Saved entries
=-=-=-=-=
-- ==== Sys2Proof/Machine/Core.lean ====
section
/-!
DEFINITION. The machine behind the host's interface.
-/

def Sys2Proof.core : Host.Core :=
  { State   := Sys2Proof.Machine.State
    Fault   := Sys2Proof.Machine.Fault
    Refusal := Sys2Proof.Machine.Refusal
    step    := Sys2Proof.Machine.step
    reset   := Sys2Proof.Machine.State.reset }
end

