-- ==== Sys2Proof/Laws/Encoding.lean ====
section
/-!
SUPPORT. The fields of a command word: reading them back, a word from its fields, and the match and mask tests of the
opcode map (30_encoding.md R125) as tests on fields.
-/

namespace Sys2Proof

/-- Every word is its four fields (30_encoding.md R120). -/
theorem word_of_fields (w : Word) :
    w = immField w ++ rsvField w ++ BitVec.ofBool (bufField w) ++ opField w := by
  apply BitVec.eq_of_getLsbD_eq
  intro i hi
  simp only [immField, rsvField, bufField, opField, BitVec.getLsbD_append, BitVec.getLsbD_extractLsb',
    BitVec.getLsbD_ofBool]
  by_cases h4 : i < 4
  · simp [h4]
  · by_cases h5 : i = 4
    · subst h5; simp
    · by_cases h16 : i < 16
      · simp [h4, show ¬ i - 4 < 1 by omega, show i - 4 - 1 < 11 by omega, show 5 + (i - 4 - 1) = i by omega]
      · simp [h4, show ¬ i - 4 < 1 by omega, show ¬ i - 4 - 1 < 11 by omega, show i - 4 - 1 - 11 < 16 by omega,
          show 16 + (i - 4 - 1 - 11) = i by omega]

/-- Words are equal exactly when their fields are. -/
theorem word_eq_iff (w v : Word) :
    w = v ↔ immField w = immField v ∧ rsvField w = rsvField v ∧ bufField w = bufField v ∧ opField w = opField v := by
  constructor
  · rintro rfl; exact ⟨rfl, rfl, rfl, rfl⟩
  · rintro ⟨h1, h2, h3, h4⟩
    rw [word_of_fields w, word_of_fields v, h1, h2, h3, h4]

theorem immField_and (w m : Word) : immField (w &&& m) = immField w &&& immField m := by
  simp [immField, BitVec.extractLsb'_and]

theorem rsvField_and (w m : Word) : rsvField (w &&& m) = rsvField w &&& rsvField m := by
  simp [rsvField, BitVec.extractLsb'_and]

theorem bufField_and (w m : Word) : bufField (w &&& m) = (bufField w && bufField m) := by
  simp [bufField]

theorem opField_and (w m : Word) : opField (w &&& m) = opField w &&& opField m := by
  simp [opField, BitVec.extractLsb'_and]

/-! ### The match and mask tests (R125) -/

theorem csum_test (w : Word) :
    w &&& 0x0000FFEF#32 = 0x00000001#32 ↔ rsvField w = 0#11 ∧ opField w = 1#4 := by
  rw [word_eq_iff, immField_and, rsvField_and, bufField_and, opField_and]
  rw [show immField 0x0000FFEF#32 = 0#16 by decide, show rsvField 0x0000FFEF#32 = BitVec.allOnes 11 by decide,
    show bufField 0x0000FFEF#32 = false by decide, show opField 0x0000FFEF#32 = BitVec.allOnes 4 by decide,
    show immField 0x00000001#32 = 0#16 by decide, show rsvField 0x00000001#32 = 0#11 by decide,
    show bufField 0x00000001#32 = false by decide, show opField 0x00000001#32 = 1#4 by decide,
    BitVec.and_allOnes, BitVec.and_allOnes]
  simp

theorem setplen_test (w : Word) :
    w &&& 0x0000FFFF#32 = 0x00000004#32 ↔ rsvField w = 0#11 ∧ bufField w = false ∧ opField w = 4#4 := by
  rw [word_eq_iff, immField_and, rsvField_and, bufField_and, opField_and]
  rw [show immField 0x0000FFFF#32 = 0#16 by decide, show rsvField 0x0000FFFF#32 = BitVec.allOnes 11 by decide,
    show bufField 0x0000FFFF#32 = true by decide, show opField 0x0000FFFF#32 = BitVec.allOnes 4 by decide,
    show immField 0x00000004#32 = 0#16 by decide, show rsvField 0x00000004#32 = 0#11 by decide,
    show bufField 0x00000004#32 = false by decide, show opField 0x00000004#32 = 4#4 by decide,
    BitVec.and_allOnes, BitVec.and_allOnes]
  simp

theorem encode_test (w : Word) :
    w = 0x00000002#32 ↔ immField w = 0#16 ∧ rsvField w = 0#11 ∧ bufField w = false ∧ opField w = 2#4 := by
  rw [word_eq_iff]; exact Iff.rfl

theorem decode_test (w : Word) :
    w = 0x00000003#32 ↔ immField w = 0#16 ∧ rsvField w = 0#11 ∧ bufField w = false ∧ opField w = 3#4 := by
  rw [word_eq_iff]; exact Iff.rfl

theorem seqinc_test (w : Word) :
    w = 0x00000005#32 ↔ immField w = 0#16 ∧ rsvField w = 0#11 ∧ bufField w = false ∧ opField w = 5#4 := by
  rw [word_eq_iff]; exact Iff.rfl

/-! ### The fields of an encoded word -/

/-- One bit of a command word. -/
theorem getLsbD_commandWord (imm : Half) (b : Bool) (op : BitVec 4) (i : Nat) :
    (commandWord imm b op).getLsbD i =
      if i < 4 then op.getLsbD i else if i = 4 then b else if i < 16 then false else imm.getLsbD (i - 16) := by
  simp only [commandWord, BitVec.getLsbD_append, BitVec.getLsbD_ofBool]
  by_cases h4 : i < 4
  · simp [h4]
  · by_cases h5 : i = 4
    · subst h5; simp
    · by_cases h16 : i < 16
      · simp [h4, h5, h16, show ¬ i - 4 < 1 by omega, show i - 4 - 1 < 11 by omega]
      · simp [h4, h5, h16, show ¬ i - 4 < 1 by omega, show ¬ i - 4 - 1 < 11 by omega,
          show i - 4 - 1 - 11 = i - 16 by omega]

@[simp] theorem opField_commandWord (imm : Half) (b : Bool) (op : BitVec 4) : opField (commandWord imm b op) = op := by
  apply BitVec.eq_of_getLsbD_eq
  intro i hi
  rw [opField, BitVec.getLsbD_extractLsb', getLsbD_commandWord]
  simp [hi]

@[simp] theorem bufField_commandWord (imm : Half) (b : Bool) (op : BitVec 4) :
    bufField (commandWord imm b op) = b := by
  rw [bufField, getLsbD_commandWord]; rfl

@[simp] theorem rsvField_commandWord (imm : Half) (b : Bool) (op : BitVec 4) :
    rsvField (commandWord imm b op) = 0#11 := by
  apply BitVec.eq_of_getLsbD_eq
  intro i hi
  rw [rsvField, BitVec.getLsbD_extractLsb', getLsbD_commandWord]
  simp [show ¬ 5 + i < 4 by omega, show ¬ 5 + i = 4 by omega, show 5 + i < 16 by omega]

@[simp] theorem immField_commandWord (imm : Half) (b : Bool) (op : BitVec 4) :
    immField (commandWord imm b op) = imm := by
  apply BitVec.eq_of_getLsbD_eq
  intro i hi
  rw [immField, BitVec.getLsbD_extractLsb', getLsbD_commandWord]
  simp [hi, show ¬ 16 + i < 4 by omega, show ¬ 16 + i = 4 by omega]

/-- A word with RSV = 0 is the command word of its fields. -/
theorem commandWord_fields (w : Word) (h : rsvField w = 0#11) :
    commandWord (immField w) (bufField w) (opField w) = w := by
  conv_rhs => rw [word_of_fields w, h]
  rfl

end Sys2Proof
end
=-=-=-=-=
** Work to complete **
What is asked for is an exact copy of the lines above from the one containing "simp [immField, BitVec.extractLsb'_and]" through the one containing "show bufField 0x0000FFFF#32", and only those.

** Task result **
  simp [immField, BitVec.extractLsb'_and]

theorem rsvField_and (w m : Word) : rsvField (w &&& m) = rsvField w &&& rsvField m := by
  simp [rsvField, BitVec.extractLsb'_and]

theorem bufField_and (w m : Word) : bufField (w &&& m) = (bufField w && bufField m) := by
  simp [bufField]

theorem opField_and (w m : Word) : opField (w &&& m) = opField w &&& opField m := by
  simp [opField, BitVec.extractLsb'_and]

/-! ### The match and mask tests (R125) -/

theorem csum_test (w : Word) :
    w &&& 0x0000FFEF#32 = 0x00000001#32 ↔ rsvField w = 0#11 ∧ opField w = 1#4 := by
  rw [word_eq_iff, immField_and, rsvField_and, bufField_and, opField_and]
  rw [show immField 0x0000FFEF#32 = 0#16 by decide, show rsvField 0x0000FFEF#32 = BitVec.allOnes 11 by decide,
    show bufField 0x0000FFEF#32 = false by decide, show opField 0x0000FFEF#32 = BitVec.allOnes 4 by decide,
    show immField 0x00000001#32 = 0#16 by decide, show rsvField 0x00000001#32 = 0#11 by decide,
    show bufField 0x00000001#32 = false by decide, show opField 0x00000001#32 = 1#4 by decide,
    BitVec.and_allOnes, BitVec.and_allOnes]
  simp

theorem setplen_test (w : Word) :
    w &&& 0x0000FFFF#32 = 0x00000004#32 ↔ rsvField w = 0#11 ∧ bufField w = false ∧ opField w = 4#4 := by
  rw [word_eq_iff, immField_and, rsvField_and, bufField_and, opField_and]
  rw [show immField 0x0000FFFF#32 = 0#16 by decide, show rsvField 0x0000FFFF#32 = BitVec.allOnes 11 by decide,
    show bufField 0x0000FFFF#32 = true by decide, show opField 0x0000FFFF#32 = BitVec.allOnes 4 by decide,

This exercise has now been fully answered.